他俩那一前一后的背影,默契十足的相处,而且看那个肉麻亲昵的架势……好像也没什么心理界限不能跨过啊?
……这世界上不会有第二个像他一样,为了老哥大姐的感情大业在贴吧跟人一对一对骂的弟弟了。
我可真敬业。
任州想着想着,最后把自己都感动了。
以至于放学回家时,周围人都走了,他也没急着跑路。而是站在教室门口,于瑟瑟寒风中悄无声息地抹了一把泪。
……随即又拿出手机,精神百倍地开始战斗。
—
任免当然不可能知道这个。
隔天晚上,他跟陈小葵换了个房间呆着,依旧是孤男寡女,脉脉温情。
“……唰。”
任免眉头一跳。
温情断了,没了节奏。
钢琴声戛然而止,少女愧疚地收手,歉疚地认错。
陈小葵也没料到自己翻页会遭遇因为坐的过远而手不够用的情况。
她想了想,又很愧疚地抱拳:“是人总有第一次,大哥,再给我一次机会。”
这熟了是不一样,还会自己开玩笑调节气氛了。
任免斜斜地看了她一眼,没作声,修长的手指再次放到琴键上。
陈小葵慢慢地,宛如蜗牛一般,把钢琴凳旁边的椅子又往前挪了挪。
……挺讨巧的,还是隔了老远一段距离。
任免心里跟明镜似,冷冷一笑,面上不露声色,稳坐如钟。
少年的房门没关,整个房间都是简单到极致的黑白灰,非常符合他给人的印象,利落工整到处处都有强迫症,仿佛一点尘埃不沾。

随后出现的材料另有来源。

-- ==== Sys2Proof/Laws/Lists.lean ====
section
/-! SUPPORT. What the list transfers do (spec/43_arm_block_transfer.md R550 to R552): loads change nothing until every
read has succeeded, stores write word by word. -/

namespace Sys2Proof.Machine

theorem loadWords_cons {s : State} {p : Bool} {r : RegNum} {rs : List RegNum} {a : Word}
    {vs : List (RegNum × Word)} (h : s.loadWords p (r :: rs) a = some vs) :
    ∃ pa ws, s.translation a .word p true = .ok pa ∧ tryRead s .word (AccSize.word.align pa) = true
      ∧ s.loadWords p rs (a + 4#32) = some ws ∧ vs = (r, s.mem.read .word (AccSize.word.align pa)) :: ws := by
  simp only [State.loadWords] at h
  split at h
  · next pa ht =>
    split at h
    · next hb =>
      rw [Option.map_eq_some_iff] at h
      obtain ⟨ws, hw, rfl⟩ := h
      exact ⟨pa, ws, ht, hb, hw, rfl⟩
    · cases h
  · cases h
  · cases h

/-- A list load answers the words of loadWords and changes nothing (R552). -/
theorem loadList_ok {s : State} {p : Bool} (hf : s.faultFlag = false) {rs : List RegNum} {a : Word}
    {vs : List (RegNum × Word)} (h : s.loadWords p rs a = some vs) : loadList p rs a s = .ok (vs, s) := by
  induction rs generalizing a vs with
  | nil => cases h; rfl
  | cons r rs ih =>
    obtain ⟨pa, ws, ht, hb, hw, rfl⟩ := loadWords_cons h
    unfold loadList
    rw [act_bind_ok (memRead_ok ⟨hf, ht, hb⟩), act_bind_ok (ih hw), act_pure]

/-- A list load that answers has read every word and changed nothing (R552). -/
theorem loadList_inv {s t : State} {p : Bool} {rs : List RegNum} {a : Word} {vs : List (RegNum × Word)}
    (h : loadList p rs a s = .ok (vs, t)) : t = s ∧ (rs ≠ [] → s.faultFlag = false) ∧ vs.map Prod.fst = rs := by
  induction rs generalizing a vs t with
  | nil => cases h; simp
  | cons r rs ih =>
    unfold loadList at h
    rw [act_bind] at h
    split at h
    · next v u hu =>
      obtain ⟨rfl, pa, hl, _⟩ := memRead_inv hu
      rw [act_bind] at h
      split at h
      · next ws w hw =>
        obtain ⟨rfl, _, hm⟩ := ih hw
        cases h
        exact ⟨rfl, fun _ => hl.1, by simp [hm]⟩
      · cases h
    · cases h

/-- A list store runs storeWords over the registers' values, which no store changes (R552). -/
theorem storeList_ok {s t : State} {p : Bool} {value : State → RegNum → Word} (hf : s.faultFlag = false)
    (hv : ∀ (u : State) n pa v r, value (u.store n pa v) r = value u r) {rs : List RegNum} {a : Word}
    (h : storeWords p s (rs.map (value s)) a = some t) : storeList value p rs a s = .ok ((), t) := by
  induction rs generalizing a s with
  | nil => cases h; rfl
  | cons r rs ih =>
    simp only [List.map_cons, storeWords] at h
    split at h
    · next pa ht =>
      split at h
      · next hb =>
        unfold storeList
        rw [act_bind_ok (look_apply _ _), act_bind_ok (memWrite_ok ⟨hf, ht, hb⟩)]
        exact ih (s := s.store .word (AccSize.word.align pa) (value s r)) (by simpa using hf)
          (by rwa [List.map_congr_left fun r _ => hv s .word (AccSize.word.align pa) _ r])
      · cases h
    · cases h
    · cases h

/-- A list load whose k-th word aborts after the words before it have loaded raises what that access raises: nothing
has been written (R552). -/
theorem loadList_abort {s t : State} {p : Bool} (hf : s.faultFlag = false) (hp : s.pending = Pending.empty)
    {rs : List RegNum} {a : Word} {k : Nat} (hk : k < rs.length)
    (hl : (s.loadWords p (rs.take k) a).isSome = true)
    (h : s.abortsAt (a + BitVec.ofNat 32 (4 * k)) .word p true t) : loadList p rs a s = .error (.raised t) := by
  induction rs generalizing a k with
  | nil => simp at hk
  | cons r rs ih =>
    unfold loadList
    cases k with
    | zero => exact act_bind_error (memRead_abort hf hp (by simpa using h))
    | succ k =>
      obtain ⟨vs, hvs⟩ := Option.isSome_iff_exists.1 hl
      obtain ⟨pa, ws, ht, hb, hw, -⟩ := loadWords_cons hvs
      rw [act_bind_ok (memRead_ok ⟨hf, ht, hb⟩)]
      refine act_bind_error (ih (k := k) (by simpa using hk) (by simp [hw]) ?_)
      rwa [show a + 4#32 + BitVec.ofNat 32 (4 * k) = a + BitVec.ofNat 32 (4 * (k + 1)) by
        rw [Nat.mul_add, Nat.add_comm, BitVec.ofNat_add, BitVec.add_assoc]]

/-- A list store whose k-th word aborts after the words before it are stored raises what that access raises in the
state that holds them (R552). -/
theorem storeList_abort {s q t : State} {p : Bool} {value : State → RegNum → Word} (hf : s.faultFlag = false)
    (hp : s.pending = Pending.empty) (hv : ∀ (u : State) n pa v r, value (u.store n pa v) r = value u r)
    {rs : List RegNum} {a : Word} {k : Nat} (hk : k < rs.length)
    (hl : storeWords p s ((rs.map (value s)).take k) a = some q)
    (h : q.abortsAt (a + BitVec.ofNat 32 (4 * k)) .word p false t) :
    storeList value p rs a s = .error (.raised t) := by
  induction rs generalizing a k s with
  | nil => simp at hk
  | cons r rs ih =>
    unfold storeList
    rw [act_bind_ok (look_apply _ _)]
    cases k with
    | zero =>
      cases hl
      exact act_bind_error (memWrite_abort hf hp (by simpa using h))
    | succ k =>
      simp only [List.map_cons, List.take_succ_cons, storeWords] at hl
      split at hl
      · next pa ht =>
        split at hl
        · next hb =>
          rw [act_bind_ok (memWrite_ok ⟨hf, ht, hb⟩)]
          refine ih (s := s.store .word (AccSize.word.align pa) (value s r)) (k := k) (by simpa using hf)
            (by simpa using hp) (by simpa using hk) ?_ ?_
          · rwa [List.map_congr_left fun r _ => hv s .word (AccSize.word.align pa) _ r]
          · rwa [show a + 4#32 + BitVec.ofNat 32 (4 * k) = a + BitVec.ofNat 32 (4 * (k + 1)) by
              rw [Nat.mul_add, Nat.add_comm, BitVec.ofNat_add, BitVec.add_assoc]]
        · cases hl
      · cases hl
      · cases hl

/-- A list store changes nothing but memory. -/
theorem storeWords_frame {p : Bool} {s t : State} {vs : List Word} {a : Word} (h : storeWords p s vs a = some t) :
    t = { s with mem := t.mem } := by
  induction vs generalizing s a with
  | nil => cases h; rfl
  | cons v vs ih =>
    simp only [storeWords] at h
    split at h
    · split at h
      · have := ih h
        exact this
      · cases h
    · cases h
    · cases h

/-! ## Register lists (R550) -/

theorem mem_listRegs (list : BitVec 16) (r : RegNum) : r ∈ listRegs list ↔ list.getLsbD r.toNat = true := by
  unfold listRegs
  simp only [List.mem_map, List.mem_filter, List.mem_range]
  constructor
  · rintro ⟨i, ⟨hi, h⟩, rfl⟩
    simpa [Nat.mod_eq_of_lt hi] using h
  · exact fun h => ⟨r.toNat, ⟨by omega, h⟩, by simp⟩

theorem nodup_listRegs (list : BitVec 16) : (listRegs list).Nodup := by
  unfold listRegs
  refine List.Nodup.map_on ?_ (List.Nodup.filter _ List.nodup_range)
  intro x hx y hy h
  simp only [List.mem_filter, List.mem_range] at hx hy
  have := congrArg BitVec.toNat h
  simp only [BitVec.toNat_ofNat] at this
  omega

theorem sorted_listRegs (list : BitVec 16) : (listRegs list).Pairwise fun a b => a.toNat < b.toNat := by
  unfold listRegs
  rw [List.pairwise_map]
  have h : ((List.range 16).filter fun i => list.getLsbD i).Pairwise fun a b => a < b ∧ b < 16 := by
    refine List.Pairwise.filter _ ?_
    decide
  exact h.imp fun ⟨h1, h2⟩ => by simp only [BitVec.toNat_ofNat]; omega

/-- The words loaded for a list are those of its registers, in order (R552). -/
theorem loadWords_fst {s : State} {p : Bool} {rs : List RegNum} {a : Word} {vs : List (RegNum × Word)}
    (h : s.loadWords p rs a = some vs) : vs.map Prod.fst = rs := by
  induction rs generalizing a vs with
  | nil => cases h; rfl
  | cons r rs ih =>
    obtain ⟨pa, ws, _, _, hw, rfl⟩ := loadWords_cons h
    simp [ih hw]

/-- The k-th word loaded for a list is that at the k-th address (R552). -/
theorem loadWords_getElem {s : State} {p : Bool} (hf : s.faultFlag = false) {rs : List RegNum} {a : Word}
    {vs : List (RegNum × Word)} (h : s.loadWords p rs a = some vs) {k : Nat} {x : RegNum × Word}
    (hk : vs[k]? = some x) :
    ∃ pa, s.loadsAt (a + BitVec.ofNat 32 (4 * k)) .word p pa
      ∧ x.2 = s.mem.read .word (AccSize.word.align pa) := by
  induction rs generalizing a vs k with
  | nil => cases h; simp at hk
  | cons r rs ih =>
    obtain ⟨pa, ws, ht, hb, hw, rfl⟩ := loadWords_cons h
    cases k with
    | zero =>
      simp only [List.getElem?_cons_zero, Option.some.injEq] at hk
      subst hk
      exact ⟨pa, ⟨hf, by simpa using ht, hb⟩, rfl⟩
    | succ k =>
      obtain ⟨pb, hl, hx⟩ := ih hw (by simpa using hk)
      refine ⟨pb, ?_, hx⟩
      rwa [show a + 4#32 + BitVec.ofNat 32 (4 * k) = a + BitVec.ofNat 32 (4 * (k + 1)) by
        rw [Nat.mul_add, Nat.add_comm, BitVec.ofNat_add, BitVec.add_assoc]] at hl

/-! ## The loaded registers (R553 to R555) -/

theorem State.setRegs_cons (s : State) (x : RegNum × Word) (vs : List (RegNum × Word)) :
    s.setRegs (x :: vs) = (s.setReg x.1 x.2).setRegs vs := by
  unfold State.setRegs
  rw [List.foldl_cons]
  split
  · next h => rw [h, State.setReg_pc_none]
  · rfl

theorem State.setUserRegs_cons (s : State) (x : RegNum × Word) (vs : List (RegNum × Word)) :
    s.setUserRegs (x :: vs) = (s.setUserReg x.1 x.2).setUserRegs vs := rfl

theorem State.setRegs_eta (s : State) (vs : List (RegNum × Word)) :
    { s with regs := (s.setRegs vs).regs } = s.setRegs vs := by
  induction vs generalizing s with
  | nil => rfl
  | cons x vs ih =>
    rw [State.setRegs_cons, ← ih, ← State.setReg_eta s x.1 x.2]

theorem State.setUserReg_eta (s : State) (n : RegNum) (v : Word) :
    { s with regs := (s.setUserReg n v).regs } = s.setUserReg n v := by
  unfold State.setUserReg
  split <;> rfl

theorem State.setUserRegs_eta (s : State) (vs : List (RegNum × Word)) :
    { s with regs := (s.setUserRegs vs).regs } = s.setUserRegs vs := by
  induction vs generalizing s with
  | nil => rfl
  | cons x vs ih =>
    rw [State.setUserRegs_cons, ← ih, ← State.setUserReg_eta s x.1 x.2]

/-- A register outside the loaded list keeps its value. -/
theorem State.reg_setRegs_other (s : State) {vs : List (RegNum × Word)} {r : RegNum}
    (h : r ∉ vs.map Prod.fst) : (s.setRegs vs).reg r = s.reg r := by
  induction vs generalizing s with
  | nil => rfl
  | cons x vs ih =>
    simp only [List.map_cons, List.mem_cons, not_or] at h
    rw [State.setRegs_cons, ih _ h.2, State.reg_setReg_other _ _ h.1]

/-- A register of the loaded list holds its word. -/
theorem State.reg_setRegs_mem (s : State) {vs : List (RegNum × Word)} (hn : (vs.map Prod.fst).Nodup) {r : RegNum}
    {v : Word} (h : (r, v) ∈ vs) (hr : r ≠ 15#4) : (s.setRegs vs).reg r = v := by
  induction vs generalizing s with
  | nil => cases h
  | cons x vs ih =>
    simp only [List.map_cons, List.nodup_cons] at hn
    rw [State.setRegs_cons]
    rcases List.mem_cons.1 h with h | h
    · subst h
      rw [State.reg_setRegs_other _ hn.1, State.reg_setReg_same _ _ hr]
    · exact ih _ hn.2 h

theorem State.userReg_setUserReg_same (s : State) {n : RegNum} (v : Word) (h : n ≠ 15#4) :
    (s.setUserReg n v).userReg n = v := by
  obtain ⟨p, hp⟩ := Mode.usr.cell_some h
  simp [State.setUserReg, State.userReg, hp]

theorem State.userReg_setUserReg_other (s : State) {n k : RegNum} (v : Word) (h : k ≠ n) :
    (s.setUserReg n v).userReg k = s.userReg k := by
  unfold State.userReg
  split
  · next p hp =>
    unfold State.setUserReg
    split
    · next q hq =>
      refine s.regs.get_set_other v ?_
      rintro rfl
      exact h (Mode.usr.cell_inj hp hq)
    · rfl
  · rw [← State.setUserReg_eta]
    rfl

/-- A User-bank register outside the loaded list keeps its value. -/
theorem State.userReg_setUserRegs_other (s : State) {vs : List (RegNum × Word)} {r : RegNum}
    (h : r ∉ vs.map Prod.fst) : (s.setUserRegs vs).userReg r = s.userReg r := by
  induction vs generalizing s with
  | nil => rfl
  | cons x vs ih =>
    simp only [List.map_cons, List.mem_cons, not_or] at h
    rw [State.setUserRegs_cons, ih _ h.2, State.userReg_setUserReg_other _ _ h.1]

/-- A User-bank register of the loaded list holds its word. -/
theorem State.userReg_setUserRegs_mem (s : State) {vs : List (RegNum × Word)} (hn : (vs.map Prod.fst).Nodup)
    {r : RegNum} {v : Word} (h : (r, v) ∈ vs) (hr : r ≠ 15#4) : (s.setUserRegs vs).userReg r = v := by
  induction vs generalizing s with
  | nil => cases h
  | cons x vs ih =>
    simp only [List.map_cons, List.nodup_cons] at hn
    rw [State.setUserRegs_cons]
    rcases List.mem_cons.1 h with h | h
    · subst h
      rw [State.userReg_setUserRegs_other _ hn.1, State.userReg_setUserReg_same _ _ hr]
    · exact ih _ hn.2 h

/-- A cell that no loaded register names in the User bank keeps its content. -/
theorem State.setUserRegs_get_other (s : State) {vs : List (RegNum × Word)} {q : PhysReg}
    (h : ∀ r ∈ vs.map Prod.fst, Mode.usr.cell r ≠ some q) : (s.setUserRegs vs).regs.get q = s.regs.get q := by
  induction vs generalizing s with
  | nil => rfl
  | cons x vs ih =>
    rw [State.setUserRegs_cons, ih _ fun r hr => h r (by simp [List.mem_map.1 hr])]
    have hx := h x.1 (by simp)
    unfold State.setUserReg
    split
    · next p hp => exact s.regs.get_set_other _ fun e => hx (e ▸ hp)
    · rfl

theorem lookup_of_mem {vs : List (RegNum × Word)} (hn : (vs.map Prod.fst).Nodup) {r : RegNum} {v : Word}
    (h : (r, v) ∈ vs) : vs.lookup r = some v := by
  induction vs with
  | nil => cases h
  | cons x xs ih =>
    obtain ⟨a, b⟩ := x
    simp only [List.map_cons, List.nodup_cons] at hn
    rcases List.mem_cons.1 h with h | h
    · cases h
      simp
    · have hr : r ≠ a := fun e => hn.1 (List.mem_map.2 ⟨(r, v), h, e⟩)
      simp [List.lookup_cons, beq_false_of_ne hr, ih hn.2 h]

theorem lookup_of_not_mem {vs : List (RegNum × Word)} {r : RegNum} (h : r ∉ vs.map Prod.fst) :
    vs.lookup r = none := by
  induction vs with
  | nil => rfl
  | cons x xs ih =>
    obtain ⟨a, b⟩ := x
    simp only [List.map_cons, List.mem_cons, not_or] at h
    rw [List.lookup_cons, beq_false_of_ne h.1]
    exact ih h.2

/-- The PC's word among the words loaded for a list (R553). -/
theorem loadedPc_some {s : State} {p : Bool} {list : BitVec 16} {a v : Word} {vs : List (RegNum × Word)}
    (h : s.loadWords p (listRegs list) a = some vs) (hv : (15#4, v) ∈ vs) : loadedPc vs = some v :=
  lookup_of_mem (by rw [loadWords_fst h]; exact nodup_listRegs list) hv

theorem loadedPc_none {s : State} {p : Bool} {list : BitVec 16} {a : Word} {vs : List (RegNum × Word)}
    (h : s.loadWords p (listRegs list) a = some vs) (hl : list.getLsbD 15 = false) : loadedPc vs = none :=
  lookup_of_not_mem (by rw [loadWords_fst h, mem_listRegs]; simpa using hl)

end Sys2Proof.Machine
end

冯婉宁正巧过来例行公事送牛奶,看到这情景,迅速会意:“哎哟,凳子大了吧……我去给你拿个小的。”
任免学钢琴这事儿当初是她提的建议,征求了小孩本人的意见后,才给果断送去学习。只是可惜这么多年鲜少有登台表现的机会,眼见着机会上门,自然表露出了作为一个家长高度的配合。
陈小葵也机灵,她站起身,见拦不住,只能连忙回应:“谢谢婉宁阿姨!”
伸着头踮着脚,注视着人影远去,几秒后,才又慢慢地坐回去。
冯婉宁走的很快,整个屋子再次变得空空荡荡,只剩两个人。
走廊上只有昏黄的照明灯,他们俩坐在任免的房间里,谁都不主动说话。
钢琴声再次在房间里开始流淌。
……元旦晚会啊。
这辈子,她也没想过自己能跟什么晚会扯上关系。
陈小葵向来很有自知之明,没什么才艺,也算不上高挑,自从母亲去世以后,因为话少,说话时又总是带着点口音,人缘不行,也基本很少被人叫去参与这种活动。
上了附中之后,倒是奇奇怪怪,什么都做了。
也算有了好朋友,运动会班牌举过了不说,现在还得陪人登台。
陈原要是听说了,应该会很欣慰吧。
陈小葵有点神游天外,目光聚集在琴键上翻飞的手指,思绪飘忽,想到最后,想的是丁婉婉昨天那张纸条上的话,约她元旦晚会后,两个人单独在食堂门口碰头。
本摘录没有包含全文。